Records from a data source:
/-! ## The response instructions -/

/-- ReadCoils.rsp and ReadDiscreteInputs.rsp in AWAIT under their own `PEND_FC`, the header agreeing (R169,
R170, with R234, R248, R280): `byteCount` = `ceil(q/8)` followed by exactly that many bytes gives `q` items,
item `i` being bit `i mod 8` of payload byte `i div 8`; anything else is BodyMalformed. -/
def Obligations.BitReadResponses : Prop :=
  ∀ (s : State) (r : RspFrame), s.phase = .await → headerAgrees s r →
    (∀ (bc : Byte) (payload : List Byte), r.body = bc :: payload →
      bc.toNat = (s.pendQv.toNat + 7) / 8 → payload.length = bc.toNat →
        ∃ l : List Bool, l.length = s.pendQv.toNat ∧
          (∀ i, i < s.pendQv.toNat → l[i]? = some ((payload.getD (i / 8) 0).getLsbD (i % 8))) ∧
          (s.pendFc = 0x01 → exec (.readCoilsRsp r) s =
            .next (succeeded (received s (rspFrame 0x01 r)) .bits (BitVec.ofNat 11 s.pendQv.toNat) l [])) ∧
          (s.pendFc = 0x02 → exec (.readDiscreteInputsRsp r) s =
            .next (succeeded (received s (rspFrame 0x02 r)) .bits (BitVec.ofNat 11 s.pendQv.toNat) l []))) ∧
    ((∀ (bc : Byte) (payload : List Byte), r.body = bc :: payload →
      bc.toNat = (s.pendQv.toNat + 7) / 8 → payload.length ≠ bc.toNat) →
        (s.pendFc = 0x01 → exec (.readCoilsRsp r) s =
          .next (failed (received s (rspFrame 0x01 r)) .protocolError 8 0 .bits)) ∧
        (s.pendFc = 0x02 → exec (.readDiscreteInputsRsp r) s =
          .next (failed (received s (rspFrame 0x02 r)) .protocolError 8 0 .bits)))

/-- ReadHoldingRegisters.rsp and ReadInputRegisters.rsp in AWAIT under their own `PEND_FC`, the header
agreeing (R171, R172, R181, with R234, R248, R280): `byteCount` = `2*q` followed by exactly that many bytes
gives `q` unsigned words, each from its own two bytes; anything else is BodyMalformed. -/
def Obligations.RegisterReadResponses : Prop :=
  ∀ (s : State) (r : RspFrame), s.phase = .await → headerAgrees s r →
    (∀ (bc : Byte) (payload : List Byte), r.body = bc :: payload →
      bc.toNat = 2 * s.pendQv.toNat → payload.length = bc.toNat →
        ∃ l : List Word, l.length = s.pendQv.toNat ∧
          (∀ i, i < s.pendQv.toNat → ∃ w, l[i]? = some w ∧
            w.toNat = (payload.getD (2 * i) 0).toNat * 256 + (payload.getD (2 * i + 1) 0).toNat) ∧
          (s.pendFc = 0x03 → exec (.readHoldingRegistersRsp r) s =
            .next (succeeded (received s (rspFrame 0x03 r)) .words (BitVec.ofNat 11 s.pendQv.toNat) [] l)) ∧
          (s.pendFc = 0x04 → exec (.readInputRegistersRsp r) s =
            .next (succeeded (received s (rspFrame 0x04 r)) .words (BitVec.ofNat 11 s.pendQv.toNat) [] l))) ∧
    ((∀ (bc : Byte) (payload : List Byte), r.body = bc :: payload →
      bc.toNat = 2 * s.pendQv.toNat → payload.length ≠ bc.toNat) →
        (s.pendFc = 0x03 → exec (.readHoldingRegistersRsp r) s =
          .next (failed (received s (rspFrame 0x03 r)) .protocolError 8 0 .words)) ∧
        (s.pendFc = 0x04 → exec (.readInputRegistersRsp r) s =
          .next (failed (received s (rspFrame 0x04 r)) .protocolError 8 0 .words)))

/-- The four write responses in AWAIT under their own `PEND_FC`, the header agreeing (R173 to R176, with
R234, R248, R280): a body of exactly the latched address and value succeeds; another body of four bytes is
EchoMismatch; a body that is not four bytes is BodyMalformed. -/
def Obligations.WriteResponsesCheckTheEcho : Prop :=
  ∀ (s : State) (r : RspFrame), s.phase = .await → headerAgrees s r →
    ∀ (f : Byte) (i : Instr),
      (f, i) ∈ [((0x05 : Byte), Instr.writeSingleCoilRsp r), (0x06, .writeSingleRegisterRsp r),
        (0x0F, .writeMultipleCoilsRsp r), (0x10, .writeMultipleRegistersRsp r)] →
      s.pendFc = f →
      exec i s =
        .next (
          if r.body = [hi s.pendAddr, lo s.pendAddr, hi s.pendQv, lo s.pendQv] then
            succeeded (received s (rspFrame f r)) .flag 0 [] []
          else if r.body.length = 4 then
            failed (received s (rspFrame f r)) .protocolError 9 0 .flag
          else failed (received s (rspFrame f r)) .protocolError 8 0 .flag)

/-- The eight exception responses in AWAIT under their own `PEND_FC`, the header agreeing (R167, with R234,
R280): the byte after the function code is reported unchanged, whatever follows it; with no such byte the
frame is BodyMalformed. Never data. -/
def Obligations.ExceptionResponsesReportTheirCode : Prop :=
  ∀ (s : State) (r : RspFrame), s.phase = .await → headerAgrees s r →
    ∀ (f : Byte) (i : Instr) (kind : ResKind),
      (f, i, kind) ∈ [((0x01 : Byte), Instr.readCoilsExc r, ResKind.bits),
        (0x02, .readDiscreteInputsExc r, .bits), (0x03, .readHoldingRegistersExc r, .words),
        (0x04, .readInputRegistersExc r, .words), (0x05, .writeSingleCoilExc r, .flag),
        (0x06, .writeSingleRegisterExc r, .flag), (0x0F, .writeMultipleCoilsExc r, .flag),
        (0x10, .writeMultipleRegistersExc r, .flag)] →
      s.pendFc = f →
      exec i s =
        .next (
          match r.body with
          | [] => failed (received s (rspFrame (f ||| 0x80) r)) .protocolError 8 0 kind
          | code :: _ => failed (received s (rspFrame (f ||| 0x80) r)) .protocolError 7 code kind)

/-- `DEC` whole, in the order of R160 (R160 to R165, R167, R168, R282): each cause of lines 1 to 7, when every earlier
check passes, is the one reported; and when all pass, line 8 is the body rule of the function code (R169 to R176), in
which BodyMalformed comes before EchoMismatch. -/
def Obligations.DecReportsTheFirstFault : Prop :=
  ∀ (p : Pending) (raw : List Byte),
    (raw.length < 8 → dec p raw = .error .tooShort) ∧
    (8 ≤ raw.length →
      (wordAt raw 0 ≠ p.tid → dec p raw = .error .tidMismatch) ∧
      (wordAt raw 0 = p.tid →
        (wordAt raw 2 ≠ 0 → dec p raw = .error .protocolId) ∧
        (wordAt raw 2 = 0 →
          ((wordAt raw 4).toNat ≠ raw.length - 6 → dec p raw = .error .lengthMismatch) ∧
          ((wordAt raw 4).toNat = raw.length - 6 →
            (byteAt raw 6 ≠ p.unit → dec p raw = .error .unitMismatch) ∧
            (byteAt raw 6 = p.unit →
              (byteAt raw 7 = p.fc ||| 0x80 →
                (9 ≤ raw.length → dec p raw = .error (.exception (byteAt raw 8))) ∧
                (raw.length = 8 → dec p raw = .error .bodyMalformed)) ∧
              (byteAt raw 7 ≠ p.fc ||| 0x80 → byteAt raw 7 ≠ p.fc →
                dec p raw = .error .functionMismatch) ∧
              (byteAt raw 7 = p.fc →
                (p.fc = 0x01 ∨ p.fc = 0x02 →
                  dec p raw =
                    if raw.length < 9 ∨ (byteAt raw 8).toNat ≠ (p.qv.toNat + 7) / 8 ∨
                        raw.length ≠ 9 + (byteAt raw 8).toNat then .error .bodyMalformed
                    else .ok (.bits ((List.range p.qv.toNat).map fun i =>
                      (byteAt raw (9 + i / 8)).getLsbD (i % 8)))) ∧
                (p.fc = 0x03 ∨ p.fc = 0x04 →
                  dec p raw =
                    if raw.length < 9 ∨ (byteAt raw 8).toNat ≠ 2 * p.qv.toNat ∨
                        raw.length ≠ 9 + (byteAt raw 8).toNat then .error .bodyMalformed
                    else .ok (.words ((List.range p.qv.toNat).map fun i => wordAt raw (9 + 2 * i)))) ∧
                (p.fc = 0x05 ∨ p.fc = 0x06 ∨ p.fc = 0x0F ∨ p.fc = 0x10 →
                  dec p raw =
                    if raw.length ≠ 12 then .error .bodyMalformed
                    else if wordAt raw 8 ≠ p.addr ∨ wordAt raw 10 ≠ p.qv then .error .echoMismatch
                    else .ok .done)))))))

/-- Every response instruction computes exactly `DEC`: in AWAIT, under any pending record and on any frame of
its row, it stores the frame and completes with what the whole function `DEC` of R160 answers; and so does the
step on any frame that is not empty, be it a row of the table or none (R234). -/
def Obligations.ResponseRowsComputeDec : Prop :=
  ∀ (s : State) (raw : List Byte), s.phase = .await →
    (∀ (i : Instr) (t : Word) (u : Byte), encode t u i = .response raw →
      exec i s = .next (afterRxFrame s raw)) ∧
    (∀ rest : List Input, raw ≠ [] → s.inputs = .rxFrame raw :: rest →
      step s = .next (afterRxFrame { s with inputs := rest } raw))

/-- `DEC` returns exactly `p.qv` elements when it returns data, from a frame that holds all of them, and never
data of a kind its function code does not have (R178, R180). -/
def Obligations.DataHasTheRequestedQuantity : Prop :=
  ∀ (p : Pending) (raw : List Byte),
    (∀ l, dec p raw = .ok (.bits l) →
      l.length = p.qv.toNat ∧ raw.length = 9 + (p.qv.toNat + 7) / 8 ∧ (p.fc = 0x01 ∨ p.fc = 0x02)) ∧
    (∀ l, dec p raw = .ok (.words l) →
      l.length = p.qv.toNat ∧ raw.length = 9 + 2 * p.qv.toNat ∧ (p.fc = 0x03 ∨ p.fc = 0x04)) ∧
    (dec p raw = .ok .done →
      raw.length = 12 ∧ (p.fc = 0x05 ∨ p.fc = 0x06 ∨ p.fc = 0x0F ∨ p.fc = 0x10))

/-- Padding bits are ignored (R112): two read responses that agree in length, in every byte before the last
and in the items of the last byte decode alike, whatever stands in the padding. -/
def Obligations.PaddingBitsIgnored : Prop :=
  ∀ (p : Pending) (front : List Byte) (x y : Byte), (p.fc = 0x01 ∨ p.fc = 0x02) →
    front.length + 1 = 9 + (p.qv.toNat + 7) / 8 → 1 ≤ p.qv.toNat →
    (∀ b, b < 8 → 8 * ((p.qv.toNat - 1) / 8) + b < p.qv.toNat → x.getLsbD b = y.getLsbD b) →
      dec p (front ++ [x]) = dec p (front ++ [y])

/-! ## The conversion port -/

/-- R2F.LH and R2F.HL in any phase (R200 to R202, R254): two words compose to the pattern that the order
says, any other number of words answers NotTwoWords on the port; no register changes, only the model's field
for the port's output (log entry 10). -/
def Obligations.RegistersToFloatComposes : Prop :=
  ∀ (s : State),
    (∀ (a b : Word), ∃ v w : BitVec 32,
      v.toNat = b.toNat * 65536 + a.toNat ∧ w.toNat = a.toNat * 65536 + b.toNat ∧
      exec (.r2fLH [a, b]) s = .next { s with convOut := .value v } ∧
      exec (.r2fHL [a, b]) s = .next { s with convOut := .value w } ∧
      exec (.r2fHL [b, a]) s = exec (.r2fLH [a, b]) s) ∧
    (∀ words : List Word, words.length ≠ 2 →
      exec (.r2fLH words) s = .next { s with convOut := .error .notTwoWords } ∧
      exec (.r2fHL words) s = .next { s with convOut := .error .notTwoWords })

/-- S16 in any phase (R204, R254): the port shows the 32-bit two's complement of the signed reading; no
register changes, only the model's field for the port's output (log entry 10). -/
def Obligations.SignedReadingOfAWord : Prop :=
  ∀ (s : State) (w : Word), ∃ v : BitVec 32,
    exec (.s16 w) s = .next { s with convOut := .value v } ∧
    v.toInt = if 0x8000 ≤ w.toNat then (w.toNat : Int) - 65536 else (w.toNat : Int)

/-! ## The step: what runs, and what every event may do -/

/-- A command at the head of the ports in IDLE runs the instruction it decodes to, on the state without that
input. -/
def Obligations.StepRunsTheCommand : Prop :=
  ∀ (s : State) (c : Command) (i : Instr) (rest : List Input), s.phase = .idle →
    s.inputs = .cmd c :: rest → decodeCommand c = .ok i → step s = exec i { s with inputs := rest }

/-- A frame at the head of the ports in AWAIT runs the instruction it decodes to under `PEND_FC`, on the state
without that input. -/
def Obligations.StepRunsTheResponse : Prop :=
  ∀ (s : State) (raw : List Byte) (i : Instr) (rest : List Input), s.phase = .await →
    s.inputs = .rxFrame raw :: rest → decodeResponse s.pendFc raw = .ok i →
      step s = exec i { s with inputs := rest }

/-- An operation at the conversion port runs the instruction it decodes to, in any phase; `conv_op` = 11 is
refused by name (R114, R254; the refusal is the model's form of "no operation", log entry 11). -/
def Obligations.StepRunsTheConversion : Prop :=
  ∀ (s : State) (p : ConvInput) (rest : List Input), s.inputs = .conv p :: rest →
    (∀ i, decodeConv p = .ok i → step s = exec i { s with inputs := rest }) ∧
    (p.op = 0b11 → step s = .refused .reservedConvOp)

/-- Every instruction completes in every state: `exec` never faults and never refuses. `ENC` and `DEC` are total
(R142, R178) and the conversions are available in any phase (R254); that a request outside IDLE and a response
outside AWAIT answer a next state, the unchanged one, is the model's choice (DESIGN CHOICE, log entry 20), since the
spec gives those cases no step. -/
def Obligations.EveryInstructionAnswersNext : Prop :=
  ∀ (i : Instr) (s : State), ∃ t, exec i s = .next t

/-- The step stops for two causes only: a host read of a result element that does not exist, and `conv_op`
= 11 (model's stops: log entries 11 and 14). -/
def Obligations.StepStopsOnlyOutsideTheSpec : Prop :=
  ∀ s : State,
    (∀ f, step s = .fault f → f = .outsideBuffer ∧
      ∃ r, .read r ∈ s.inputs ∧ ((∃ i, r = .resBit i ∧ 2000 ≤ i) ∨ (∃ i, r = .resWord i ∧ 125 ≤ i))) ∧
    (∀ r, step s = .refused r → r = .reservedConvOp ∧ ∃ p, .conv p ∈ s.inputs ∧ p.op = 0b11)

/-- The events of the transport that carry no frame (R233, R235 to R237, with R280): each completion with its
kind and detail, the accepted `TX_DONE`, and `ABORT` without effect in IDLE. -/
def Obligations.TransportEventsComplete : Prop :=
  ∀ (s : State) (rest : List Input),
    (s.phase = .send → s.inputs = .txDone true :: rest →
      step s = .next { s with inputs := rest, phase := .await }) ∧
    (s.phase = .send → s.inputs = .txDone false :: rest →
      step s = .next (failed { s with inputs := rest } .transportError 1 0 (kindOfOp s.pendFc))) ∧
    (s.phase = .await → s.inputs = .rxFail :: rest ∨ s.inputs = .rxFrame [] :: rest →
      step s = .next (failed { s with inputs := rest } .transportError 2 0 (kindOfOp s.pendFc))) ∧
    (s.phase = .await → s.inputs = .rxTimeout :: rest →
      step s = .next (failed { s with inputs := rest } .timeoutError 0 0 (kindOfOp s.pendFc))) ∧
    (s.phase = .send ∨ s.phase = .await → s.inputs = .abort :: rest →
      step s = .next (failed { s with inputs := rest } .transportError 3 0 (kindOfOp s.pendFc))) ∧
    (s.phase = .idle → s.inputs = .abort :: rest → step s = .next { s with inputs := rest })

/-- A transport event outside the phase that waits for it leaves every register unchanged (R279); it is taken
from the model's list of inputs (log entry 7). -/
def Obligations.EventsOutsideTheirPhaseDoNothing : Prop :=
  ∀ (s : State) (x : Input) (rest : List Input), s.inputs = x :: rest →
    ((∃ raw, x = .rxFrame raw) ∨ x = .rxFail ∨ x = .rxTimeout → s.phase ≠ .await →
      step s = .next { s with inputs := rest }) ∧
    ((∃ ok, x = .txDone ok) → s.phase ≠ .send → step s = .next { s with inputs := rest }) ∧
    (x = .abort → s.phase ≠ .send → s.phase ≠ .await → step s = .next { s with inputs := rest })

-- TASK ITEM --
Only those lines of the entries above that run from the line containing "step s = .next (afterRxFrame" to the line containing "exec (.r2fHL [a, b])", both included, should be transcribed exactly.

-- EXERCISE RESULT --
      step s = .next (afterRxFrame { s with inputs := rest } raw))

/-- `DEC` returns exactly `p.qv` elements when it returns data, from a frame that holds all of them, and never
data of a kind its function code does not have (R178, R180). -/
def Obligations.DataHasTheRequestedQuantity : Prop :=
  ∀ (p : Pending) (raw : List Byte),
    (∀ l, dec p raw = .ok (.bits l) →
      l.length = p.qv.toNat ∧ raw.length = 9 + (p.qv.toNat + 7) / 8 ∧ (p.fc = 0x01 ∨ p.fc = 0x02)) ∧
    (∀ l, dec p raw = .ok (.words l) →
      l.length = p.qv.toNat ∧ raw.length = 9 + 2 * p.qv.toNat ∧ (p.fc = 0x03 ∨ p.fc = 0x04)) ∧
    (dec p raw = .ok .done →
      raw.length = 12 ∧ (p.fc = 0x05 ∨ p.fc = 0x06 ∨ p.fc = 0x0F ∨ p.fc = 0x10))

/-- Padding bits are ignored (R112): two read responses that agree in length, in every byte before the last
and in the items of the last byte decode alike, whatever stands in the padding. -/
def Obligations.PaddingBitsIgnored : Prop :=
  ∀ (p : Pending) (front : List Byte) (x y : Byte), (p.fc = 0x01 ∨ p.fc = 0x02) →
    front.length + 1 = 9 + (p.qv.toNat + 7) / 8 → 1 ≤ p.qv.toNat →
    (∀ b, b < 8 → 8 * ((p.qv.toNat - 1) / 8) + b < p.qv.toNat → x.getLsbD b = y.getLsbD b) →
      dec p (front ++ [x]) = dec p (front ++ [y])

/-! ## The conversion port -/

/-- R2F.LH and R2F.HL in any phase (R200 to R202, R254): two words compose to the pattern that the order
says, any other number of words answers NotTwoWords on the port; no register changes, only the model's field
for the port's output (log entry 10). -/
def Obligations.RegistersToFloatComposes : Prop :=
  ∀ (s : State),
    (∀ (a b : Word), ∃ v w : BitVec 32,
      v.toNat = b.toNat * 65536 + a.toNat ∧ w.toNat = a.toNat * 65536 + b.toNat ∧
      exec (.r2fLH [a, b]) s = .next { s with convOut := .value v } ∧
      exec (.r2fHL [a, b]) s = .next { s with convOut := .value w } ∧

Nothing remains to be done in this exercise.